Extracted data:
::::
-- ==== Sys2Proof/Machine/RegMap.lean ====
section
/-! DEFINITION. The management register map: every register of the spec's register tables
(R76, R140, R141, R168, R194, R268, R295, R328, R355, R375, R376, R396, R424, R453, R471, R487), its address,
its fields, and one row per register group with the access masks of R13 and its reset value (R16).
`R.x` is an address, `F.x` a field. -/

namespace Sys2Proof.Machine

/-- One row of the register map: a group of registers laid out at `base + i * s1 + j * s2` for `i < n1`, `j < n2`.
The masks name the bits of each access type of R13 (`rw`, `w1c`, `w1s`, `rwl`); every other bit is RO or reserved.
`keep` names the bits that the warm reset of a device recovery reset keeps (R17, R407). -/
structure RegRow where
  base : Nat
  n1 : Nat
  s1 : Nat
  n2 : Nat
  s2 : Nat
  rw : Nat
  w1c : Nat
  w1s : Nat
  rwl : Nat
  reset : Nat
  keep : Nat
  deriving DecidableEq, Repr

namespace R
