-- ==== Sys2Proof/Machine/Stacks.lean ====
section
/-! DEFINITION. The Stacks: address map, call numbers, folio allocator, closing and release, page errors (R230 to R261). -/

namespace Sys2Proof.Machine

/-! ### Layouts (R236) -/

/-- Entry size of a state layer: heads and B3 flag (R236). -/
def entrySize (e : Nat × Bool) : Nat := e.1 * 2 * (if e.2 then 25 else 33)

/-- Row stride (R236). -/
def Layout.stride (l : Layout) : Nat := (l.layers.map entrySize).foldl (· + ·) 0

/-- Offset of state layer `i` within a row (R236). -/
def Layout.offset (l : Layout) (i : Nat) : Nat := ((l.layers.take i).map entrySize).foldl (· + ·) 0

/-- The layout hash (R237): over L, the row stride and the (H, format) pairs in order. -/
def Layout.hash (l : Layout) : Bytes :=
  shake256 (leBytes 2 l.layers.length ++ leBytes 4 l.stride
    ++ l.layers.flatMap (fun e => leBytes 1 e.1 ++ leBytes 1 (if e.2 then 13 else 12)))

/-! ### Address map (R232, R233) -/

/-- First page of the page pool. -/
def State.poolLo (s : State) : Nat := 0x4000 + s.shelfCount * 0x20

/-- Pages in the address space. -/
def State.topPage (s : State) : Nat := if s.part.h32 then 0x80000 else 0x100000

/-- First page after the pool: the catalogue buffer area. -/
def State.poolHi (s : State) : Nat := s.topPage - s.bufSize

/-- Channel of a page (R233). -/
def pageChannel (p : Nat) : Nat := p % 64

/-- STK_CH_STATE.failed. -/
def State.chFailed (s : State) (ch : Nat) : Bool := s.isSet (R.stkChState ch) F.stkChStateFailed

/-- STK_FREE. -/
def State.freePages (s : State) : Nat := s.getF R.stkFree F.stkFreeFree

/-- The free counts change by one page of channel `ch`; STK_FREE_LOW follows the least (R268). -/
def State.countFree (s : State) (ch : Nat) (up : Bool) : State :=
  let f := fun n => if up then n + 1 else n - 1
  let s := s.setF R.stkFree F.stkFreeFree (f s.freePages)
  let s := s.setF R.stkFreeLow F.stkFreeLowLow (min (s.getF R.stkFreeLow F.stkFreeLowLow) s.freePages)
  s.setF (R.stkChState ch) F.stkChStateFree (f (s.getF (R.stkChState ch) F.stkChStateFree))

/-- Page `p` is held, given up, retired or the target of a remap. -/
def State.pageTaken (s : State) (p : Nat) : Bool :=
  s.stk.retired.contains p || s.stk.giveUp.any (fun e => e.1 == p) || s.stk.remap.any (fun e => e.2 == p)
    || s.stk.folios.any (fun e => e.2.pages.contains p)

/-- Page `p` is free. -/
def State.pageFree (s : State) (p : Nat) : Bool :=
  s.stk.built && decide (s.poolLo ≤ p ∧ p < s.poolHi) && !s.chFailed (pageChannel p) && !s.pageTaken p

/-- The free pages of channel `ch`. -/
def State.freeOf (s : State) (ch : Nat) : List Nat :=
  ((List.range (s.topPage / 64)).map (fun i => 64 * i + ch)).filter s.pageFree

/-- Channels from `ch` on, in ascending order modulo 64 (R240). -/
def channelsFrom (ch : Nat) : List Nat := (List.range 64).map (fun i => (ch + i) % 64)

/-- Take a page from channel `ch`, or the next that has one (R240). The page taken within the channel is open. -/
def State.takePage (s : State) (ch : Nat) : State × Option Nat :=
  match (channelsFrom ch).find? (fun c => !s.chFailed c && decide (0 < s.getF (R.stkChState c) F.stkChStateFree)) with
  | none => (s, none)
  | some c =>
    match s.freeOf c with
    | [] => (s, none)
    | ps =>
      let (p, s) := s.choose ps
      (s.countFree c false, some p)

/-! ### Shelves, contexts (R234, R239, R287) -/

/-- Shelf of a call number. -/
def callShelf (call : Nat) : Nat := call / 2 ^ 18 % 64

/-- Serial of a call number. -/
def callSerial (call : Nat) : Nat := call % 2 ^ 18

/-- DSP_CX_STATE.state. -/
def State.ctxState (s : State) (x : Nat) : Nat := s.getF (R.dspCxState x) F.dspCxStateState

/-- DSP_CX_STATE.gen. -/
def State.ctxGen (s : State) (x : Nat) : Nat := s.getF (R.dspCxState x) F.dspCxStateGen

/-- The context that owns shelf `k`. -/
def State.shelfCtx (s : State) (k : Nat) : Nat := s.getF (R.stkShCfg k) F.stkShCfgCtx

/-- STK_SH_CFG.en. -/
def State.shelfEn (s : State) (k : Nat) : Bool := s.isSet (R.stkShCfg k) F.stkShCfgEn

/-- The lane of shelf `k` (R303: one lane per shelf). -/
def State.shelfLane (s : State) (k : Nat) : Option Nat :=
  (List.range 64).find? (fun l => s.hasLane l && s.laneP l P.laneShelf == k)

/-- The present position that shelf `k`'s folios are judged by. -/
def State.shelfPos (s : State) (k : Nat) : Pos :=
  match s.shelfLane k with
  | some l => s.lanePos l
  | none => (s.enc 0).pos
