-- ==== Sys2Proof/Machine/Tiles.lean ====
section
/-! DEFINITION. The crossbar tiles and the accumulator memory: issue at MVM-cycle boundaries, conversion results, range
tracker, pip estimator, accumulator entries (R37 to R67, R169 to R177, R385, R390). -/

namespace Sys2Proof.Machine

/-! ### Tiles -/

/-- Key of tile `t` of core `c`. -/
def tileKey (c t : Nat) : Nat := 128 * c + t

/-- A factory tile record with nominal values (R112, R116). -/
def FacTile.init : FacTile := ⟨true, 80000, 39101, [0, 0, 0, 0], []⟩

/-- A tile at power-on: nothing queued, nothing mapped. -/
def TileRt.init : TileRt :=
  { q := [], runs := [], slices := [], cap := 0, pipNum := 0, pipDen := 0, rejects := 0, latch := [], rows := 0, cols := 0,
    nulls := [], grp := 0, holds := none, stale := false, act := [], shd := [], fac := FacTile.init, commitAt := 0, wantRatio := none, wantCommit := false,
    tempRef := 0, gaps := [], gapTurn := 0, gapDone := [], gapStart := [], gapAt := 0, forced := false, prog := none,
    cycles := 0, sp := 0, retired := false, fails := 0, withheld := false, graftDue := false }

/-- Tile `t` of core `c`. -/
def State.tile (s : State) (c t : Nat) : TileRt := s.mc.tiles.getD (tileKey c t) TileRt.init

/-- The state with tile `t` of core `c` holding `x`. -/
def State.setTile (s : State) (c t : Nat) (x : TileRt) : State :=
  { s with mc := { s.mc with tiles := s.mc.tiles.set (tileKey c t) x TileRt.init } }

/-- TIL_STATE.state (R67): 0 OFF, 1 UNCAL, 2 CAL, 3 BELOW, 4 PROG, 5 FENCED, 6 SPARE. -/
def State.tileState (s : State) (c t : Nat) : Nat := s.getF (R.tilState c t) F.tilStateState

/-- The field of TIL_SUMMARY that counts a state. -/
def summaryField (st : Nat) : Field :=
  if st = 2 then F.tilSummaryNCal else if st = 3 then F.tilSummaryNBelow else F.tilSummaryNOther

/-- A tile enters a state; TIL_SUMMARY follows (R67, R76). -/
def State.setTileState (s : State) (c t st : Nat) : State :=
  let old := s.tileState c t
  let s := s.setF (R.tilState c t) F.tilStateState st
  let a := R.tilSummary c
  let s := s.setF a (summaryField old) (s.getF a (summaryField old) - 1)
  s.setF a (summaryField st) (s.getF a (summaryField st) + 1)

/-- The dispatcher may issue to the tile: CAL or BELOW, and issue_en set (R67, R76). -/
def State.tileIssues (s : State) (c t : Nat) : Bool :=
  (s.tileState c t == 2 || s.tileState c t == 3) && s.isSet (R.tilCtrl c t) F.tilCtrlIssueEn

/-- The step of the tile's next input (R58, R61). -/
def State.tileStep (s : State) (c t : Nat) : Nat :=
  if s.isSet (R.tilCtrl c t) F.tilCtrlTrkEn then s.getF (R.tilRange c t) F.tilRangeStep
  else s.getF (R.tilCtrl c t) F.tilCtrlGainFix

/-- TIL_STATE.step shows the step of the next input. -/
def State.syncStep (s : State) (c t : Nat) : State := s.setF (R.tilState c t) F.tilStateStep (s.tileStep c t)

/-- The weight columns of a tile that are converted (R52): mapped and not null. -/
def TileRt.converted (x : TileRt) (cols : Nat) : List Nat := (List.range cols).filter (fun c => !x.nulls.contains c)

/-- The drive values of slice `idx` of an input (R41): sign and 4-bit magnitude of every row. -/
def sliceDrive (two : Bool) (idx : Nat) (xs : List Int) : List Int :=
  xs.map (fun x =>
    let x := if two && x == -128 then -127 else x
    let m : Nat := if two then (if idx = 0 then x.natAbs % 16 else x.natAbs / 16) else x.natAbs
    if x < 0 then -(m : Int) else m)

/-- S of R62. -/
def driveSum (d : List Int) : Int := d.foldl (· + ·) 0

/-! ### Accumulator entries (R169 to R173) -/

/-- Key of entry `e` of core `c`. -/
def accKey (c e : Nat) : Nat := 1024 * c + e

/-- Entry `e` of core `c`, if not free. -/
def State.accEntry (s : State) (c e : Nat) : Option AccEntry := s.mc.acc.get? (accKey c e)

/-- The entries of core `c` that are not free. -/
def State.accOf (s : State) (c : Nat) : List (Nat × AccEntry) :=
  (s.mc.acc.filter (fun e => e.1 / 1024 == c)).map (fun e => (e.1 % 1024, e.2))

/-- ACC_OCC follows the occupancy of core `c`. -/
def State.syncOcc (s : State) (c : Nat) : State :=
  let n := (s.accOf c).length
  let s := s.setF (R.accOcc c) F.accOccInUse n
  s.setF (R.accOcc c) F.accOccHighWater (max n (s.getF (R.accOcc c) F.accOccHighWater))

/-- The state with entry `e` of core `c` holding `x`. -/
def State.setAcc (s : State) (c e : Nat) (x : AccEntry) : State :=
  ({ s with mc := { s.mc with acc := s.mc.acc.put (accKey c e) x } } : State).syncOcc c

/-- Entry `e` of core `c` returns to free. -/
def State.freeAcc (s : State) (c e : Nat) : State :=
  ({ s with mc := { s.mc with acc := s.mc.acc.del (accKey c e) } } : State).syncOcc c

/-- The free entries of core `c`. -/
def State.freeAccs (s : State) (c : Nat) : List Nat := (List.range 1024).filter (fun e => (s.accEntry c e).isNone)

/-- Write a new entry into a free one of core `c` (R170, R176, R191): its index, or none when all are in use. -/
def State.allocAcc (s : State) (c : Nat) (x : AccEntry) : State × Option Nat :=
  match s.freeAccs c with
  | [] => (s, none)
  | es =>
    let (e, s) := s.choose es
    (s.setAcc c e x, some e)

/-- Slices that an entry needs. -/
def AccEntry.need (x : AccEntry) : Nat := if x.two then 2 else 1

/-- One more slice of the entry is complete (R172, R173). -/
def AccEntry.sliceDone (x : AccEntry) : AccEntry :=
  let d := x.done + 1
  { x with done := d, st := if d = x.need then 2 else x.st }

/-- Apply `f` to an entry, if it is not free. -/
def State.modAcc (s : State) (c e : Nat) (f : AccEntry → AccEntry) : State :=
  { s with mc := { s.mc with acc := s.mc.acc.modify (accKey c e) f } }

/-! ### Inputs in flight -/

/-- The generation is that of the context now. -/
def State.genOk (s : State) (ctx gen : Nat) : Bool := s.ctxGen ctx == gen

/-- An input of the tile has delivered every slice issued to it: the tracker acts, and the entry of a dead generation is
freed (R59, R60, R193). -/
def State.trackRange (s : State) (c t : Nat) (r : InRun) : State :=
  let a := R.tilRange c t
  let code := r.maxU / 2 ^ (7 - r.step)
  let s := s.setF a F.tilRangeLastMax (if r.ovr then 256 else min code 255)
  let s :=
    if !s.isSet (R.tilCtrl c t) F.tilCtrlTrkEn then s
    else if r.ovr then
      let fits := (List.range r.step).filter (fun g => decide (r.maxU < 128 * 2 ^ (7 - g)))
      let g := if r.sat then 0 else fits.foldl max 0
      (s.setF a F.tilRangeStep g).setF a F.tilRangeQuiet 0
    else if r.loud then s.setF a F.tilRangeQuiet 0
    else s.setF a F.tilRangeQuiet (min 256 (s.getF a F.tilRangeQuiet + 1))
  s.syncStep c t

/-- Remove an input whose slices are all complete. -/
def State.endRun (s : State) (c t n : Nat) (r : InRun) : State :=
  let x := s.tile c t
  let s := s.setTile c t { x with runs := x.runs.del n }
  match r.entry with
  | none => s
  | some e =>
    let s := (s.countOut r.inp.ctx false).trackRange c t r
    if s.genOk r.inp.ctx r.inp.gen && (s.dsp.tokens.get? r.inp.token).isSome then s else s.freeAcc c e

/-- A slice of input `n` is complete or skipped. -/
def State.sliceGone (s : State) (c t n : Nat) : State :=
  match (s.tile c t).runs.get? n with
  | none => s
  | some r =>
    let s := match r.entry with | some e => s.modAcc c e AccEntry.sliceDone | none => s
    let r := { r with left := r.left - 1 }
    if r.left = 0 then s.endRun c t n r
    else s.setTile c t { s.tile c t with runs := (s.tile c t).runs.put n r }

/-! ### Conversions (R53 to R57) -/

/-- A code delivered for column `col` of a slice with index `idx`, at gain step `g` (R171). -/
def State.addCode (s : State) (c e idx g col : Nat) (code : Int) (sat : Bool) : State :=
  s.modAcc c e (fun x =>
    let v := x.vals.getD col 0 + code * 2 ^ (7 - g) * 16 ^ idx
    { x with vals := x.vals.set col v, sat := x.sat || sat })

/-- Record a delivered magnitude for the range tracker. -/
def InRun.note (r : InRun) (code : Int) (g : Nat) (ovr sat : Bool) : InRun :=
  let u := if sat then 32768 else code.natAbs * 2 ^ (7 - g)
  { r with maxU := max r.maxU u, ovr := r.ovr || ovr, sat := r.sat || sat,
           loud := r.loud || decide (16 ≤ code.natAbs) }

/-- Clamp a code into the delivered range (R49). -/
def codeClamp (c : Int) : Int := clampI (-255) 255 c

/-- A saturated code (R54): the sign of the comparator flag. -/
def satCode (c : Int) : Int := if c < 0 then -255 else 255

/-- The result of one conversion: what the slice, the input, and the delivered code (with step and saturation) become. -/
structure ConvOut where
  slice : SliceRun
  run : InRun
  code : Option (Int × Nat × Bool)
  first : Bool
  reconv : Bool
  deriving DecidableEq, Repr

/-- One column conversion of a slice (R53, R54). -/
def convOne (sl : SliceRun) (r : InRun) (k : ColCode) : ConvOut :=
  let col := k.col.val
  if sl.todo.contains col then
    let sl' := { sl with todo := sl.todo.filter (· != col) }
    if k.ovr then
      if sl.step = 0 then
        let v := satCode k.code
        ⟨sl', r.note v 0 true true, some (v, 0, true), true, false⟩
      else ⟨{ sl' with wait := sl'.wait ++ [col] }, { r with ovr := true }, none, true, false⟩
    else
      let v := codeClamp k.code
      ⟨sl', r.note v sl.step false false, some (v, sl.step, false), false, false⟩
  else if sl.serv.contains col then
    let sl' := { sl with serv := sl.serv.filter (· != col) }
    if k.ovr then
      let v := satCode k.code
      ⟨sl', r.note v 0 true true, some (v, 0, true), false, false⟩
    else
      let v := codeClamp k.code
      ⟨sl', r.note v 0 true false, some (v, 0, false), false, true⟩
  else ⟨sl, r, none, false, false⟩

/-- The tile's registers and the entry follow one conversion (R54, R57, R171). -/
def State.convEffect (s : State) (c t : Nat) (sl : SliceRun) (r : InRun) (col : Nat) (o : ConvOut) : State :=
  let s := if o.first then s.raise (R.tilStatus c t) F.tilStatusOvr (R.tilOvrEvt c t) else s
  let s := if o.reconv then s.count (R.tilReconvCount c t) else s
  match o.code, r.entry with
  | some (v, g, sat), some e =>
    let s := if sat then (s.raise (R.tilStatus c t) F.tilStatusSat (R.tilSatEvt c t)).count (R.tilSatCount c t) else s
    s.addCode c e sl.idx g col v sat
  | _, _ => s

/-- The conversions that a window delivered for a slice. -/
def State.convAll (s : State) (c t : Nat) (sl : SliceRun) (r : InRun) : List ColCode → State × SliceRun × InRun
  | [] => (s, sl, r)
  | k :: ks =>
    let o := convOne sl r k
    let s := s.convEffect c t sl r k.col.val o
    s.convAll c t o.slice o.run ks

/-- Ladder weight of pip `p` (R62). -/
def pipWeight (p : Nat) : Int := 8 * (p : Int) - 60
::::
Assignment:
I'd like the lines above from the one with "def AccEntry.need (x" up to and including the one with "def State.modAcc (s" copied exactly, with no other lines.

Response area:
def AccEntry.need (x : AccEntry) : Nat := if x.two then 2 else 1

/-- One more slice of the entry is complete (R172, R173). -/
def AccEntry.sliceDone (x : AccEntry) : AccEntry :=
  let d := x.done + 1
  { x with done := d, st := if d = x.need then 2 else x.st }

/-- Apply `f` to an entry, if it is not free. -/
def State.modAcc (s : State) (c e : Nat) (f : AccEntry → AccEntry) : State :=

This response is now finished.